**What this task involves:** When you reach the line containing "def classifyRule (s" in the records below, start copying exactly, and stop once you have copied the line containing "def execEncFc (s".
..........
-- ==== Sys2Proof/Machine/FrameCodec.lean ====
section
/-! DEFINITION. The Frame Codec's five pure commands: ENC_SF, ENC_FF, ENC_CF, ENC_FC, CLASSIFY (41_frame_codec.md). -/

namespace Sys2Proof.Machine

/-- FOUT <- f (10_state.md R53). -/
def putFout (f : Frame) (s : State) : State := { s with fout := frameToRegs f }

/-- n = 1 + 2*HAS_DID + LEN of ENC_SF (R200). -/
def encSfLength (r : HostRegs) : Nat := 1 + 2 * (argHasDid r).toNat + argLen r

/-- The payload P of ENC_SF (R200). -/
def encSfPayload (s : State) : List Byte :=
  argSid s.regs ::
    ((if argHasDid s.regs then [hi8 (argSfDid s.regs), lo8 (argSfDid s.regs)] else [])
      ++ txBytes s 0 (argLen s.regs))

/-- The rule of ENC_SF (R200). -/
def encSfRule (s : State) : State :=
  if 7 < encSfLength s.regs then raise (.payloadTooLargeForSingleFrame (encSfLength s.regs)) s
  else
    finish .frame (BitVec.ofNat 32 (encSfLength s.regs)) 0 0 0 (putFout (sfFrame s.regs (encSfPayload s)) s)

/-- The rule of ENC_FF (R202). -/
def encFfRule (s : State) : State :=
  finish .frame 6 0 0 0
    (putFout (ffFrame s.regs (BitVec.ofNat 12 (argTotalLen s.regs)) (txBytes s 0 6)) s)

/-- The rule of ENC_CF (R204). -/
def encCfRule (s : State) : State :=
  finish .frame (BitVec.ofNat 32 (argLen s.regs)) 0 0 0
    (putFout (cfFrame s.regs (BitVec.ofNat 4 (argSeq s.regs)) (txBytes s 0 (argLen s.regs))) s)

/-- The rule of ENC_FC (R206). -/
def encFcRule (s : State) : State :=
  finish .frame 3 0 0 0
    (putFout (fcFrame s.regs (BitVec.ofNat 4 (argFs s.regs)) (argBs s.regs) (argSt s.regs)) s)

/-- The rule of CLASSIFY (R208). -/
def classifyRule (s : State) : State :=
  let f := frameFromRegs s.regs.fin
  match classifyFrame f with
  | .malformed => raise (.malformedPci (f.byte 0) f.dlc) s
  | .single len => finish .class 0 (BitVec.ofNat 32 len) 0 0 s
  | .first total => finish .class 1 (total.setWidth 32) 0 0 s
  | .consecutive sn => finish .class 2 (sn.setWidth 32) 0 0 s
  | .flowControl fs bs st =>
      finish .class 3 (fs.code.setWidth 32 ||| bs.setWidth 32 <<< 8 ||| st.setWidth 32 <<< 16)
        (stDecode st).2 (bit (stDecode st).1) s

/-- ENC_SF (41_frame_codec.md R200); it has no range check (30_encoding.md R134). -/
def execEncSf (s : State) : Out := .next (command opEncSf (fun _ => true) encSfRule s)

/-- ENC_FF (41_frame_codec.md R202). -/
def execEncFf (s : State) : Out := .next (command opEncFf encFfArgsOk encFfRule s)

/-- ENC_CF (41_frame_codec.md R204). -/
def execEncCf (s : State) : Out := .next (command opEncCf encCfArgsOk encCfRule s)

/-- ENC_FC (41_frame_codec.md R206). -/
def execEncFc (s : State) : Out := .next (command opEncFc encFcArgsOk encFcRule s)

/-- CLASSIFY (41_frame_codec.md R208). -/
def execClassify (s : State) : Out := .next (command opClassify classifyArgsOk classifyRule s)

end Sys2Proof.Machine
end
..........
**Answer to this problem:**
def classifyRule (s : State) : State :=
  let f := frameFromRegs s.regs.fin
  match classifyFrame f with
  | .malformed => raise (.malformedPci (f.byte 0) f.dlc) s
  | .single len => finish .class 0 (BitVec.ofNat 32 len) 0 0 s
  | .first total => finish .class 1 (total.setWidth 32) 0 0 s
  | .consecutive sn => finish .class 2 (sn.setWidth 32) 0 0 s
  | .flowControl fs bs st =>
      finish .class 3 (fs.code.setWidth 32 ||| bs.setWidth 32 <<< 8 ||| st.setWidth 32 <<< 16)
        (stDecode st).2 (bit (stDecode st).1) s

/-- ENC_SF (41_frame_codec.md R200); it has no range check (30_encoding.md R134). -/
def execEncSf (s : State) : Out := .next (command opEncSf (fun _ => true) encSfRule s)

/-- ENC_FF (41_frame_codec.md R202). -/
def execEncFf (s : State) : Out := .next (command opEncFf encFfArgsOk encFfRule s)

/-- ENC_CF (41_frame_codec.md R204). -/
def execEncCf (s : State) : Out := .next (command opEncCf encCfArgsOk encCfRule s)

/-- ENC_FC (41_frame_codec.md R206). -/
def execEncFc (s : State) : Out := .next (command opEncFc encFcArgsOk encFcRule s)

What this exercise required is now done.